A Reflection on Sportin' Life

The years that I was enthusiastically engaged in sports are long gone. So that cannot be the meaning of “sporting life” I want to reflect upon today. I’m not interested in sports as they are usually displayed. Seldom a championship on TV will draw my attention. Sumo wrestling making a clear exception. But I’m not sure if you can can call Sumo a sport. Maybe “sport” is a typical Western phenomenon. Is there an Eastern form of what we call “sport”? Do Chinese children play Street-football? I really would not know. Yes, they play ping-pong.

Of course living the life of a Sumo-wrestler or training for ping-pong championship in spite of their differences is not a kind of life we would call “sporting”. Western People who’s life turns around playing tennis, cricket, golf and doing car rallies or sailing share their exclusive culture of “sporting life”. You could easily add here a cultural inclination towards alcohol, tobacco, drugs and exquisite food.
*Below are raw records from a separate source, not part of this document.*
/-- R54: a word index past the last word is discarded on a write, returns some word on a read, and sets LOST, also while
BUSY: one discard, the model's reading, log entry 13. The form of the value read is the model's choice, log entry 4. -/
def Obligations.WordIndexOutOfRangeIsLost : Prop :=
  ∀ (s : State) (rest : List Turn) (v : VReg) (i : Nat), s.cfg.words ≤ i →
    (∀ w, w < 2 ^ s.cfg.wordBits → s.order = .host (.wrWord v i w) :: rest →
      step s = .next { s with order := rest, status := { s.status with lost := true } }) ∧
    (s.order = .host (.rdWord v i) :: rest →
      ∃ t x, step s = .next t ∧ x < 2 ^ s.cfg.wordBits ∧ t.returned = x :: s.returned ∧ t.status.lost = true ∧
        OnlyHostSees s t rest)

/-- Reading a control register returns its word: R29, R30, R32, R33, R26; CMD, CTRL and the reserved numbers read 0 (R28).
COND is read while BUSY = 0. -/
def Obligations.ControlRegistersReadAsTheirWords : Prop :=
  ∀ (s : State) (rest : List Turn) (c : Nat), s.order = .host (.rdCsr c) :: rest → (c = 6 → s.status.busy = false) →
    ∃ x, step s = .next { s with order := rest, returned := x :: s.returned } ∧ x < 2 ^ 32 ∧
      (c = 1 → x.testBit 0 = s.status.busy ∧ x.testBit 1 = s.status.fault ∧ x.testBit 2 = s.status.done ∧
        x.testBit 3 = s.status.lost ∧ x < 16) ∧
      (c = 2 → [.none, .illegalOpcode, .illegalForm, .uncheckedOverflow, .uncheckedUnderflow, .uncheckedDivzero,
        .gcdZero, .rootZeroExp][x]? = some s.cause) ∧
      (c = 3 → x = s.fcmd.toNat) ∧
      (c = 4 → x.testBit 0 = s.ie.doneIE ∧ x.testBit 1 = s.ie.faultIE ∧ x < 4) ∧
      (c = 6 → x.testBit 0 = s.cond.b ∧ x.testBit 1 = s.cond.none ∧ x < 4) ∧
      (c = 7 → x % 256 = s.cfg.wordBits % 256 ∧ x / 256 % 65536 = s.cfg.words ∧
        x.testBit 24 = s.cfg.hostBigEndian ∧ x < 2 ^ 25) ∧
      (c = 0 ∨ c = 5 ∨ 8 ≤ c → x = 0)

/-- Writing a control register: STATUS clears DONE and LOST where the written bit is 1 and nothing else (R29), IE and COND
take bits 1:0 (R32, R26), a write of CTRL with bits 1:0 both 0 has no effect, whatever bits 31:2 hold (R35), and the
read-only and reserved numbers ignore the write (R28). -/
def Obligations.ControlRegisterWrites : Prop :=
  ∀ (s : State) (rest : List Turn) (c x : Nat), s.order = .host (.wrCsr c x) :: rest → x < 2 ^ 32 →
    (c = 1 → step s = .next { s with order := rest, status := { s.status with
      done := s.status.done && !x.testBit 2, lost := s.status.lost && !x.testBit 3 } }) ∧
    (c = 4 → step s = .next { s with order := rest, ie := { doneIE := x.testBit 0, faultIE := x.testBit 1 } }) ∧
    (c = 6 → s.status.busy = false →
      step s = .next { s with order := rest, cond := { b := x.testBit 0, none := x.testBit 1 } }) ∧
    (c = 5 → x.testBit 0 = false → x.testBit 1 = false → step s = .next { s with order := rest }) ∧
    (c = 2 ∨ c = 3 ∨ c = 7 ∨ 8 ≤ c → step s = .next { s with order := rest })

/-- R322 with R320: a completion raises IRQ iff DONE_IE is set, a fault iff FAULT_IE is set; a DONE interrupt clears when
the host writes 1 to DONE, offers the next command, or clears DONE_IE, and a FAULT interrupt on FACK or when FAULT_IE is
cleared. -/
def Obligations.InterruptFollowsDoneAndFault : Prop :=
  (∀ (i : Instr) (s t : State), ControlInv s → s.status.busy = true → exec i s = .next t →
    (Completed s t → t.irq = s.ie.doneIE) ∧ (∀ c, FaultEntry c s t → t.irq = s.ie.faultIE)) ∧
  (∀ (s t : State) (rest : List Turn) (c x : Nat), ControlInv s → s.order = .host (.wrCsr c x) :: rest → x < 2 ^ 32 →
    step s = .next t →
    (s.status.fault = false →
      (c = 1 ∧ x.testBit 2 = true) ∨ (c = 4 ∧ x.testBit 0 = false) ∨ (c = 0 ∧ s.status.busy = false) →
      t.irq = false) ∧
    (s.status.fault = true → (c = 5 ∧ x.testBit 0 = true) ∨ (c = 4 ∧ x.testBit 1 = false) → t.irq = false))

/-! ### The reference algorithms -/

/-- R120: the word-serial carry and borrow chains compute the whole-value sum and difference, with the carry and borrow out
of the top word. -/
def Obligations.CarryChainsComputeSumAndDifference : Prop :=
  ∀ (b n a r : Nat) (c : Bool), a < 2 ^ (b * n) → r < 2 ^ (b * n) →
    addChain b n a r c = addCarry (2 ^ (b * n)) a r c ∧ subChain b n a r c = subBorrow (2 ^ (b * n)) a r c

/-- R141, R142 against R140: schoolbook multiplication gives the exact product, and the configured multiplier, whichever
algorithm it selects, gives the low half. -/
def Obligations.BothMultipliersComputeTheProduct : Prop :=
  (∀ b n a k r : Nat, a < 2 ^ (b * n) → r < 2 ^ (b * k) → schoolbook b n a k r = a * r) ∧
  ∀ (c : Config) (a r : Nat), a < c.modulus → r < c.modulus → multiplierLow c a r = (mulFull c.modulus a r 0).1

/-- R161 against R160: bit-serial restoring division gives the quotient and the remainder. -/
def Obligations.RestoringDivisionComputesQuotientAndRemainder : Prop :=
  ∀ a r : Nat, 0 < r → r ≤ a → restoringDivide a r = (a / r, a % r)

/-- R188 against R183: double-and-add reduction gives the exact product modulo `m`. -/
def Obligations.DoubleAndAddReductionComputesTheModularProduct : Prop :=
  ∀ m t a r : Nat, 0 < m → r < 2 ^ t → modularDoubleAndAdd m t 0 (a % m) r = a * r % m

/-- R254 against R250: for an amount below the total width, every word of SHL's result is the shifted word below it with
the spill of the word under that. -/
def Obligations.WordShifterComputesTheLeftShift : Prop :=
  ∀ (c : Config) (a n i : Nat), a < c.modulus → n < c.totalBits → i < c.words →
    wordAt c.wordBits (shiftLeft c.totalBits a n).1 i = shiftedWord c.wordBits a n i

/-! ### Laws of R264 and R173 on two commands -/

/-- A rotate left and then a rotate right by the same scalar give the value back with its flags (R264), and a quotient and
remainder by DIVFULL rebuild the dividend (R173), whatever registers hold them. -/
def Obligations.InverseCommandsRestoreTheValue : Prop :=
  ∀ (s t u : State) (rd rd2 rs1 rs2 : VReg) (k : SReg),
    (exec (.rotl rd rs1 k) s = .next t → exec (.rotr rd2 rd k) t = .next u →
      u.big rd2 = s.big rs1 ∧ u.bigFlags rd2 = s.bigFlags rs1) ∧
    (rd ≠ rd2 → s.big rs2 ≠ 0 → exec (.divfull rd rd2 rs1 rs2) s = .next t →
      t.big rd * s.big rs2 + t.big rd2 = s.big rs1 ∧ t.big rd2 < s.big rs2)
end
So, their bodily activities do not necessarily have to do with fitness, living a healthy life and under physical and spiritual discipline.

No wonder that a famous character in “Porgy and Bess” - the drugs peddler - was named: Sportin’ Life, the romantic folk character representing the need for daily supply of unhealthy stimulantia. Without that all these sports would simply be boring. At least there has to be celebrated some party, irrespective of winning or losing. A good sport may never be a bad loser, as long as he can bring a toast to the winner. I’m not talking about spilling champagne, like winners do after popular races.

Is football a sport? What’s so sporting about the life of a multi-million-player of the Premier League? Here I must end this line of thought. I don’t want to make exceptions for the local amateur player, who spends his Sunday on the green field. Let everybody have his or her excitement and fun.

One last question then: why is it that playing in Western sports is structurally dominated by scoring goals, winning as only ambition. Even elegancy in technique is seldom honoured as a form of spiritual finesse, like a brushstroke in fine arts. Could we ever imagine a feeling of sporting life, that would display itself in action as a demonstration of spiritual development?